*** Opening of The records ***
-- ==== Sys2Proof/Certificates/Slice0/Obligations.lean ====
section
/-! DEFINITION. The statements for the provers. First the shapes that several of them share (namespace Sys2Proof.Claims), then one
definition per statement. Values are said as numbers and memory byte by byte, so that a statement does not repeat the
meaning it is about. The faults are said with State.afterFault (rule R245), the frames with the abbreviations of
Safety.lean. -/

namespace Sys2Proof.Claims

open Sys2Proof Machine

/-- The width of a register in bits (rule R15). -/
abbrev bits (r : Byte) : Nat := 8 * registerWidth r

/-- The 16-bit value of the two bytes at an address, high byte first (rules R46, R47). -/
def operandAt (s : State) (a : Nat) : Nat := (s.byte a).toNat * 256 + (s.byte (a + 1)).toNat

/-- The value of the `n` bytes at an address, `n` = 1 or 2 (rules R44, R47). -/
def valueAt (s : State) (a n : Nat) : Nat := if n = 1 then (s.byte a).toNat else operandAt s a

/-- The bytes of an instruction with operand bytes `op0` and `op1:op2 = w`, as the fault record holds them (rule R250). -/
abbrev bytesOf (s : State) (m : Mnemonic) (op0 : Byte) (w : Word) : Record :=
  ⟨s.cfg.opc.byte m, op0, hiByte w, loByte w⟩

/-- Only register `r`, `pc` and its mirror changed. -/
abbrev OnlyRegister (s t : State) (r : Byte) : Prop :=
  s.SameControl t ∧ s.SameRegistersBut t r ∧ s.SameMemoryBut t (registerAddress s.cfg r) (registerWidth r)

/-- The instruction faults, and the state is as rule R245 leaves it. -/
abbrev Faults (i : Instr) (s : State) (k : FaultKind) (b : Record) (info : Word) : Prop :=
  exec i s = .next (s.afterFault k b info)

/-- The rule of a binary accumulator instruction: an illegal register index faults, then an operand outside the buffer
faults, else the register becomes `res bits v m` and nothing else changes (rules R100, R120). -/
def BinaryRule (k : Mnemonic) (mk : Byte → Word → Instr) (res : Nat → Nat → Nat → Nat) : Prop :=
  ∀ (s : State) (r : Byte) (a : Word),
    (32 ≤ r.toNat → Faults (mk r a) s .outOfBounds (bytesOf s k r a) (r.setWidth 16)) ∧
    (r.toNat < 32 → s.cfg.memSize < a.toNat + 2 → Faults (mk r a) s .outOfBounds (bytesOf s k r a) a) ∧
    (r.toNat < 32 → a.toNat + 2 ≤ s.cfg.memSize →
      ∃ t, exec (mk r a) s = .next t ∧
        (t.readReg r).toNat = res (bits r) (s.readReg r).toNat (operandAt s a.toNat) ∧
        OnlyRegister s t r ∧ t.EndsAt (s.pc + 4))

/-- The same for DIV and MOD, with the zero divisor between the operand check and the result (rules R104, R105). -/
def DivisionRule (k : Mnemonic) (mk : Byte → Word → Instr) (res : Nat → Nat → Nat) : Prop :=
  ∀ (s : State) (r : Byte) (a : Word),
    (32 ≤ r.toNat → Faults (mk r a) s .outOfBounds (bytesOf s k r a) (r.setWidth 16)) ∧
    (r.toNat < 32 → s.cfg.memSize < a.toNat + 2 → Faults (mk r a) s .outOfBounds (bytesOf s k r a) a) ∧
    (r.toNat < 32 → a.toNat + 2 ≤ s.cfg.memSize → operandAt s a.toNat = 0 →
      Faults (mk r a) s .divideByZero (bytesOf s k r a) a) ∧
    (r.toNat < 32 → a.toNat + 2 ≤ s.cfg.memSize → operandAt s a.toNat ≠ 0 →
      ∃ t, exec (mk r a) s = .next t ∧
        (t.readReg r).toNat = res (s.readReg r).toNat (operandAt s a.toNat) ∧
        OnlyRegister s t r ∧ t.EndsAt (s.pc + 4))

/-- The rule of a unary accumulator instruction: no memory operand, whatever the ignored bytes `x` (rules R77, R106). -/
def UnaryRule (k : Mnemonic) (mk : Byte → Word → Instr) (res : Nat → Nat → Nat) : Prop :=
  ∀ (s : State) (r : Byte) (x : Word),
    (32 ≤ r.toNat → Faults (mk r x) s .outOfBounds (bytesOf s k r x) (r.setWidth 16)) ∧
    (r.toNat < 32 →
      ∃ t, exec (mk r x) s = .next t ∧ (t.readReg r).toNat = res (bits r) (s.readReg r).toNat ∧
        OnlyRegister s t r ∧ t.EndsAt (s.pc + 4))

/-- The rule of a comparison: as BinaryRule, but the flag is the result and no register or memory byte changes
(rule R140). -/
def ComparisonRule (k : Mnemonic) (mk : Byte → Word → Instr) (rel : Nat → Nat → Bool) : Prop :=
  ∀ (s : State) (r : Byte) (a : Word),
    (32 ≤ r.toNat → Faults (mk r a) s .outOfBounds (bytesOf s k r a) (r.setWidth 16)) ∧
    (r.toNat < 32 → s.cfg.memSize < a.toNat + 2 → Faults (mk r a) s .outOfBounds (bytesOf s k r a) a) ∧
    (r.toNat < 32 → a.toNat + 2 ≤ s.cfg.memSize →
      ∃ t, exec (mk r a) s = .next t ∧ t.flag = rel (s.readReg r).toNat (operandAt s a.toNat) ∧
        t = { s with mem := t.mem, pc := t.pc, flag := t.flag } ∧
        s.SameRegisters t ∧ s.SameMemory t ∧ t.EndsAt (s.pc + 4))

/-- The instruction completes, and changes only `pc`, to the given target, and its mirror. -/
abbrev OnlyMovesPc (i : Instr) (s : State) (target : Word) : Prop :=
  ∃ t, exec i s = .next t ∧ s.SameControl t ∧ s.SameRegisters t ∧ s.SameMemory t ∧ t.EndsAt target

end Sys2Proof.Claims

section Statements

open Sys2Proof Sys2Proof.Machine Sys2Proof.Claims

/-! ### Arithmetic and logic -/

/-- Rules R101, R102, R103: wrapping modulo the register's width, order register minus memory, all faults, the frame. -/
def Obligations.AddSubMulWrapAtTheRegisterWidth : Prop :=
  BinaryRule .add .add (fun n v m => (v + m) % 2 ^ n) ∧
  BinaryRule .sub .sub (fun n v m => (v + 65536 - m) % 2 ^ n) ∧
  BinaryRule .mul .mul (fun n v m => (v * m) % 2 ^ n)

/-- Rules R104, R105: unsigned floor quotient and remainder; DivideByZero on all 16 bits of the operand. -/
def Obligations.DivModAreUnsignedOrDivideByZero : Prop :=
  DivisionRule .div .div (fun v m => v / m) ∧ DivisionRule .mod .mod (fun v m => v % m)

/-- Rules R106, R107. -/
def Obligations.IncDecWrapAtTheRegisterWidth : Prop :=
  UnaryRule .inc .inc (fun n v => (v + 1) % 2 ^ n) ∧ UnaryRule .dec .dec (fun n v => (v + 2 ^ n - 1) % 2 ^ n)

/-- Rules R121, R122, R123: bit by bit on the 16-bit values, the register keeping its width. -/
def Obligations.AndOrXorAreBitwise : Prop :=
  BinaryRule .and .and (fun n v m => (v &&& m) % 2 ^ n) ∧
  BinaryRule .or .or (fun n v m => (v ||| m) % 2 ^ n) ∧
  BinaryRule .xor .xor (fun n v m => (v ^^^ m) % 2 ^ n)

/-- Rule R124: the complement at the register's width. -/
def Obligations.NotComplementsTheRegister : Prop :=
  UnaryRule .not .not (fun n v => 2 ^ n - 1 - v)

/-- Rules R125, R126: the count is the low byte of the operand modulo the register's width; SHR is logical. -/
def Obligations.ShiftsUseTheMaskedCount : Prop :=
  BinaryRule .shl .shl (fun n v m => (v * 2 ^ (m % 256 % n)) % 2 ^ n) ∧
  BinaryRule .shr .shr (fun n v m => v / 2 ^ (m % 256 % n))

/-- Rules R141 to R146: the six relations of unsigned 16-bit values, register on the left. -/
def Obligations.ComparisonsWriteTheFlag : Prop :=
  ComparisonRule .eq .eq (fun v m => decide (v = m)) ∧
  ComparisonRule .neq .neq (fun v m => decide (v ≠ m)) ∧
  ComparisonRule .lt .lt (fun v m => decide (v < m)) ∧
  ComparisonRule .gt .gt (fun v m => decide (m < v)) ∧
  ComparisonRule .lte .lte (fun v m => decide (v ≤ m)) ∧
  ComparisonRule .gte .gte (fun v m => decide (m ≤ v))

/-! ### The data stack -/

/-- Rule R161. -/
def Obligations.PushStoresTheRegisterBelowTheCursor : Prop :=
  ∀ (s : State) (r : Byte) (x : Word), s.cfg.Legal →
    (32 ≤ r.toNat → Faults (.push r x) s .outOfBounds (bytesOf s .push r x) (r.setWidth 16)) ∧
    (r.toNat < 32 → s.sp.toNat < s.cfg.stackBase + registerWidth r →
      Faults (.push r x) s .stackOverflow (bytesOf s .push r x) s.sp) ∧
    (r.toNat < 32 → s.cfg.stackBase + registerWidth r ≤ s.sp.toNat →
      ∃ t, exec (.push r x) s = .next t ∧
        t.sp.toNat + registerWidth r = s.sp.toNat ∧
        valueAt t t.sp.toNat (registerWidth r) = (s.readReg r).toNat ∧
        t = { s with mem := t.mem, pc := t.pc, sp := t.sp } ∧
        s.SameRegisters t ∧ s.SameMemoryBut t t.sp.toNat (registerWidth r) ∧ t.EndsAt (s.pc + 4))

/-- Rule R162. -/
def Obligations.PopMovesTheTopIntoTheRegister : Prop :=
  ∀ (s : State) (r : Byte) (x : Word), s.cfg.Legal →
    (32 ≤ r.toNat → Faults (.pop r x) s .outOfBounds (bytesOf s .pop r x) (r.setWidth 16)) ∧
    (r.toNat < 32 → s.cfg.stackTop < s.sp.toNat + registerWidth r →
      Faults (.pop r x) s .stackUnderflow (bytesOf s .pop r x) s.sp) ∧
    (r.toNat < 32 → s.sp.toNat + registerWidth r ≤ s.cfg.stackTop →
      ∃ t, exec (.pop r x) s = .next t ∧
        (t.readReg r).toNat = valueAt s s.sp.toNat (registerWidth r) ∧
        t.sp.toNat = s.sp.toNat + registerWidth r ∧
        t = { s with mem := t.mem, pc := t.pc, sp := t.sp } ∧
        s.SameRegistersBut t r ∧ s.SameMemoryBut t (registerAddress s.cfg r) (registerWidth r) ∧ t.EndsAt (s.pc + 4))

/-- Rule R163. -/
def Obligations.DupCopiesTheTopByte : Prop :=
  ∀ (s : State) (x0 x1 x2 : Byte), s.cfg.Legal →
    (s.sp.toNat = s.cfg.stackTop →
      Faults (.dup x0 x1 x2) s .stackUnderflow ⟨s.cfg.opc.byte .dup, x0, x1, x2⟩ s.sp) ∧
    (s.sp.toNat = s.cfg.stackBase →
      Faults (.dup x0 x1 x2) s .stackOverflow ⟨s.cfg.opc.byte .dup, x0, x1, x2⟩ s.sp) ∧
    (s.cfg.stackBase < s.sp.toNat → s.sp.toNat < s.cfg.stackTop →
      ∃ t, exec (.dup x0 x1 x2) s = .next t ∧
        t.sp.toNat + 1 = s.sp.toNat ∧ t.byte t.sp.toNat = s.byte s.sp.toNat ∧
        t = { s with mem := t.mem, pc := t.pc, sp := t.sp } ∧
        s.SameRegisters t ∧ s.SameMemoryBut t t.sp.toNat 1 ∧ t.EndsAt (s.pc + 4))

/-- Rule R164. -/
def Obligations.SwapExchangesRegisterAndTop : Prop :=
  ∀ (s : State) (r : Byte) (x : Word), s.cfg.Legal → s.cfg.stackBase ≤ s.sp.toNat →
    (32 ≤ r.toNat → Faults (.swap r x) s .outOfBounds (bytesOf s .swap r x) (r.setWidth 16)) ∧
    (r.toNat < 32 → s.cfg.stackTop < s.sp.toNat + registerWidth r →
      Faults (.swap r x) s .stackUnderflow (bytesOf s .swap r x) s.sp) ∧
    (r.toNat < 32 → s.sp.toNat + registerWidth r ≤ s.cfg.stackTop →
      ∃ t, exec (.swap r x) s = .next t ∧
        (t.readReg r).toNat = valueAt s s.sp.toNat (registerWidth r) ∧
        valueAt t s.sp.toNat (registerWidth r) = (s.readReg r).toNat ∧
        s.SameControl t ∧ s.SameRegistersBut t r ∧
        (∀ k, (k < s.sp.toNat ∨ s.sp.toNat + registerWidth r ≤ k) →
          (k < registerAddress s.cfg r ∨ registerAddress s.cfg r + registerWidth r ≤ k) →
          k ≠ s.mirrorAddress → k ≠ s.mirrorAddress + 1 → t.byte k = s.byte k) ∧
        t.EndsAt (s.pc + 4))

/-- Derived from rule R160: the stack instructions are its primitives push, pop and swap; a 16-bit PUSH is two pushes, low
byte first, a 16-bit POP two pops, high byte first, and a fault leaves everything as it was. -/
def Obligations.StackInstructionsAreThePrimitives : Prop :=
  ∀ (s : State) (r : Byte) (x : Word) (x0 x1 x2 : Byte), s.Inv → r.toNat < 32 →
    (registerWidth r = 1 →
      exec (.push r x) s = .next (match s.pushByte (loByte (s.readReg r)) with
        | some u => u.advance
        | none => s.afterFault .stackOverflow (bytesOf s .push r x) s.sp)) ∧
    (registerWidth r = 2 →
      exec (.push r x) s = .next
        (match (s.pushByte (loByte (s.readReg r))).bind fun u => u.pushByte (hiByte (s.readReg r)) with
        | some u => u.advance
        | none => s.afterFault .stackOverflow (bytesOf s .push r x) s.sp)) ∧
    (registerWidth r = 1 →
      exec (.pop r x) s = .next (match s.popByte with
        | some (b, u) => (u.writeReg r (b.setWidth 16)).advance
        | none => s.afterFault .stackUnderflow (bytesOf s .pop r x) s.sp)) ∧
    (registerWidth r = 2 →
      exec (.pop r x) s = .next
        (match s.popByte.bind fun p => p.2.popByte.map fun q => (p.1, q.1, q.2) with
        | some (hi, lo, u) => (u.writeReg r (joinBytes hi lo)).advance
        | none => s.afterFault .stackUnderflow (bytesOf s .pop r x) s.sp)) ∧
    (registerWidth r = 1 →
      exec (.swap r x) s = .next (match s.swapByte (loByte (s.readReg r)) with
        | some (b, u) => (u.writeReg r (b.setWidth 16)).advance
        | none => s.afterFault .stackUnderflow (bytesOf s .swap r x) s.sp)) ∧
    exec (.dup x0 x1 x2) s = .next (match s.popByte with
      | none => s.afterFault .stackUnderflow ⟨s.cfg.opc.byte .dup, x0, x1, x2⟩ s.sp
      | some (b, _) => match s.pushByte b with
        | none => s.afterFault .stackOverflow ⟨s.cfg.opc.byte .dup, x0, x1, x2⟩ s.sp
        | some u => u.advance)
*** Close of The records ***
If a line in the records has the word "loByte", copy that line.

  ⟨s.cfg.opc.byte m, op0, hiByte w, loByte w⟩
      exec (.push r x) s = .next (match s.pushByte (loByte (s.readReg r)) with
        (match (s.pushByte (loByte (s.readReg r))).bind fun u => u.pushByte (hiByte (s.readReg r)) with
      exec (.swap r x) s = .next (match s.swapByte (loByte (s.readReg r)) with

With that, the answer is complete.